= WHAT YOU NEED TO DO =
The required output is the full listing below, reproduced word for word.

** DATA SHOWN follows **

-- ==== Sys2Proof/Machine/Ports.lean ====
section
/-! DEFINITION. The port-level rendering of the decoded value (spec/10_state.md R22, R23): how a value drives the nine
output ports, how a consumer reads them back, and the block as multiplexers over all the extractors' outputs (R71, R80).
The value on a port whose field the case lacks is unspecified (R23): it is an ARGUMENT here, never chosen, so a claim
about ports holds for every value of it. -/

namespace Sys2Proof.Machine

/-- The output ports (R22), `opid` of `OPID_W` bits. -/
structure Ports (opidW : Nat) where
  kind : BitVec 3
  opid : BitVec opidW
  rd : RegIndex
  func3 : Func3
  rs1 : RegIndex
  rs2 : RegIndex
  func7 : Func7
  imm : Word
  raw : Word
deriving DecidableEq, Repr

/-- The `kind` code of a decoded value: its format's code, or 7 for Unrecognized; 6 is never driven (R22). -/
def kindCode {Op : Type} (v : Instruction Op) : BitVec 3 :=
  match v.format with
  | some fmt => fmt.code
  | none => 7

/-- The ports while they carry value `v` on input `word`, the operation under its code in `t`: a field the case has is
driven, every other port carries what `unspecified` has there, and `raw` always equals `word` (R22, R23). An operation
outside the enumeration `t` has no code, so `opid` is unspecified there too (notes/assumptions/10.md). -/
def Ports.drive {Op : Type} [DecidableEq Op] (t : OpidTable Op) (unspecified : Ports t.width) (word : Word)
    (v : Instruction Op) : Ports t.width :=
  { kind := kindCode v
    opid := (v.opcode?.bind t.code?).getD unspecified.opid
    rd := v.rd?.getD unspecified.rd
    func3 := v.func3?.getD unspecified.func3
    rs1 := v.rs1?.getD unspecified.rs1
    rs2 := v.rs2?.getD unspecified.rs2
    func7 := v.func7?.getD unspecified.func7
    imm := v.imm?.getD unspecified.imm
    raw := word }

/-- The ports of a state. Before the outputs have settled every port is unspecified (R108). -/
def State.ports (s : State) (unspecified : Ports s.opids.width) : Ports s.opids.width :=
  match s.out with
  | some v => Ports.drive s.opids unspecified s.word v
  | none => unspecified

/-- Why port values are outside the spec for a consumer (spec/93_implementation_defined.md U5). -/
inductive PortRefusal where
  /-- `kind` = 6 is never driven (R22). Safe. -/
  | kindNeverDriven
  /-- A code of no operation is never driven: under the default, codes 10 to 15 (R67). Safe. -/
  | opidNeverDriven (code : Nat)
deriving DecidableEq, Repr

/-- The record a consumer reads from the ports for a format: only the ports that the format makes meaningful are read
(R23). -/
def Ports.readRecord {Op : Type} {opidW : Nat} (p : Ports opidW) (op : Op) : FormatKind → Instruction Op
  | .R => .R op p.rd p.func3 p.rs1 p.rs2 p.func7
  | .I => .I op p.rd p.func3 p.rs1 p.imm
  | .S => .S op p.func3 p.rs1 p.rs2 p.imm
  | .B => .B op p.func3 p.rs1 p.rs2 p.imm
  | .U => .U op p.rd p.imm
  | .J => .J op p.rd p.imm

/-- How a consumer that shares the codes `t` reads the decoded value back from the ports (R22, R23). -/
def Ports.read {Op : Type} (t : OpidTable Op) (p : Ports t.width) : Except PortRefusal (Instruction Op) :=
  if p.kind = 7 then .ok (.Unrecognized p.raw)
  else
    match formatOf p.kind, t.op? p.opid with
    | some fmt, some op => .ok (p.readRecord op fmt)
    | none, _ => .error .kindNeverDriven
    | some _, none => .error (.opidNeverDriven p.opid.toNat)

/-- The five-way immediate multiplexer (R80); it has no input for R. -/
def immMux (fmt : FormatKind) (w : Word) : Option Word :=
  match fmt with
  | .R => none
  | .I => some (iImm w)
  | .S => some (sImm w)
  | .B => some (bImm w)
  | .U => some (uImm w)
  | .J => some (jImm w)

/-- Which formats have `rd` (R23). -/
def hasRd (fmt : FormatKind) : Bool := fmt = .R ∨ fmt = .I ∨ fmt = .U ∨ fmt = .J

/-- Which formats have `func3` and `rs1` (R23). -/
def hasRs1 (fmt : FormatKind) : Bool := fmt = .R ∨ fmt = .I ∨ fmt = .S ∨ fmt = .B

/-- Which formats have `rs2` (R23). -/
def hasRs2 (fmt : FormatKind) : Bool := fmt = .R ∨ fmt = .S ∨ fmt = .B

/-- Which formats have `func7` (R23). -/
def hasFunc7 (fmt : FormatKind) : Bool := fmt = .R

/-- The block as hardware on input `w` (R71, R80): the registry entry of `w[6:0]`, and per port one slice of the word or
the immediate multiplexer, selected by the entry's format. -/
def hardwarePorts {Op : Type} [DecidableEq Op] (t : OpidTable Op) (unspecified : Ports t.width)
    (entry : Option (Op × FormatKind)) (w : Word) : Ports t.width :=
  match entry with
  | none => { unspecified with kind := 7, raw := w }
  | some (op, fmt) =>
    { kind := fmt.code
      opid := (t.code? op).getD unspecified.opid
      rd := if hasRd fmt then rdField w else unspecified.rd
      func3 := if hasRs1 fmt then func3Field w else unspecified.func3
      rs1 := if hasRs1 fmt then rs1Field w else unspecified.rs1
      rs2 := if hasRs2 fmt then rs2Field w else unspecified.rs2
      func7 := if hasFunc7 fmt then func7Field w else unspecified.func7
      imm := (immMux fmt w).getD unspecified.imm
      raw := w }

end Sys2Proof.Machine
end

** End of DATA SHOWN **

= FINISHED TASK =
-- ==== Sys2Proof/Machine/Ports.lean ====
section
/-! DEFINITION. The port-level rendering of the decoded value (spec/10_state.md R22, R23): how a value drives the nine
output ports, how a consumer reads them back, and the block as multiplexers over all the extractors' outputs (R71, R80).
The value on a port whose field the case lacks is unspecified (R23): it is an ARGUMENT here, never chosen, so a claim
about ports holds for every value of it. -/

namespace Sys2Proof.Machine

/-- The output ports (R22), `opid` of `OPID_W` bits. -/
structure Ports (opidW : Nat) where
  kind : BitVec 3
  opid : BitVec opidW
  rd : RegIndex
  func3 : Func3
  rs1 : RegIndex
  rs2 : RegIndex
  func7 : Func7
  imm : Word
  raw : Word
deriving DecidableEq, Repr

/-- The `kind` code of a decoded value: its format's code, or 7 for Unrecognized; 6 is never driven (R22). -/
def kindCode {Op : Type} (v : Instruction Op) : BitVec 3 :=
  match v.format with
  | some fmt => fmt.code
  | none => 7

/-- The ports while they carry value `v` on input `word`, the operation under its code in `t`: a field the case has is
driven, every other port carries what `unspecified` has there, and `raw` always equals `word` (R22, R23). An operation
outside the enumeration `t` has no code, so `opid` is unspecified there too (notes/assumptions/10.md). -/
def Ports.drive {Op : Type} [DecidableEq Op] (t : OpidTable Op) (unspecified : Ports t.width) (word : Word)
    (v : Instruction Op) : Ports t.width :=
  { kind := kindCode v
    opid := (v.opcode?.bind t.code?).getD unspecified.opid
    rd := v.rd?.getD unspecified.rd
    func3 := v.func3?.getD unspecified.func3
    rs1 := v.rs1?.getD unspecified.rs1
    rs2 := v.rs2?.getD unspecified.rs2
    func7 := v.func7?.getD unspecified.func7
    imm := v.imm?.getD unspecified.imm
    raw := word }

/-- The ports of a state. Before the outputs have settled every port is unspecified (R108). -/
def State.ports (s : State) (unspecified : Ports s.opids.width) : Ports s.opids.width :=
  match s.out with
  | some v => Ports.drive s.opids unspecified s.word v
  | none => unspecified

/-- Why port values are outside the spec for a consumer (spec/93_implementation_defined.md U5). -/
inductive PortRefusal where
  /-- `kind` = 6 is never driven (R22). Safe. -/
  | kindNeverDriven
  /-- A code of no operation is never driven: under the default, codes 10 to 15 (R67). Safe. -/
  | opidNeverDriven (code : Nat)
deriving DecidableEq, Repr

/-- The record a consumer reads from the ports for a format: only the ports that the format makes meaningful are read
(R23). -/
def Ports.readRecord {Op : Type} {opidW : Nat} (p : Ports opidW) (op : Op) : FormatKind → Instruction Op
  | .R => .R op p.rd p.func3 p.rs1 p.rs2 p.func7
  | .I => .I op p.rd p.func3 p.rs1 p.imm
  | .S => .S op p.func3 p.rs1 p.rs2 p.imm
  | .B => .B op p.func3 p.rs1 p.rs2 p.imm
  | .U => .U op p.rd p.imm
  | .J => .J op p.rd p.imm

/-- How a consumer that shares the codes `t` reads the decoded value back from the ports (R22, R23). -/
def Ports.read {Op : Type} (t : OpidTable Op) (p : Ports t.width) : Except PortRefusal (Instruction Op) :=
  if p.kind = 7 then .ok (.Unrecognized p.raw)
  else
    match formatOf p.kind, t.op? p.opid with
    | some fmt, some op => .ok (p.readRecord op fmt)
    | none, _ => .error .kindNeverDriven
    | some _, none => .error (.opidNeverDriven p.opid.toNat)

/-- The five-way immediate multiplexer (R80); it has no input for R. -/
def immMux (fmt : FormatKind) (w : Word) : Option Word :=
  match fmt with
  | .R => none
  | .I => some (iImm w)
  | .S => some (sImm w)
  | .B => some (bImm w)
  | .U => some (uImm w)
  | .J => some (jImm w)

/-- Which formats have `rd` (R23). -/
def hasRd (fmt : FormatKind) : Bool := fmt = .R ∨ fmt = .I ∨ fmt = .U ∨ fmt = .J

/-- Which formats have `func3` and `rs1` (R23). -/
def hasRs1 (fmt : FormatKind) : Bool := fmt = .R ∨ fmt = .I ∨ fmt = .S ∨ fmt = .B

/-- Which formats have `rs2` (R23). -/
def hasRs2 (fmt : FormatKind) : Bool := fmt = .R ∨ fmt = .S ∨ fmt = .B

/-- Which formats have `func7` (R23). -/
def hasFunc7 (fmt : FormatKind) : Bool := fmt = .R

/-- The block as hardware on input `w` (R71, R80): the registry entry of `w[6:0]`, and per port one slice of the word or
the immediate multiplexer, selected by the entry's format. -/
def hardwarePorts {Op : Type} [DecidableEq Op] (t : OpidTable Op) (unspecified : Ports t.width)
    (entry : Option (Op × FormatKind)) (w : Word) : Ports t.width :=
  match entry with
  | none => { unspecified with kind := 7, raw := w }
  | some (op, fmt) =>
    { kind := fmt.code
      opid := (t.code? op).getD unspecified.opid
      rd := if hasRd fmt then rdField w else unspecified.rd
      func3 := if hasRs1 fmt then func3Field w else unspecified.func3
      rs1 := if hasRs1 fmt then rs1Field w else unspecified.rs1
      rs2 := if hasRs2 fmt then rs2Field w else unspecified.rs2
      func7 := if hasFunc7 fmt then func7Field w else unspecified.func7
      imm := (immMux fmt w).getD unspecified.imm
      raw := w }

end Sys2Proof.Machine
end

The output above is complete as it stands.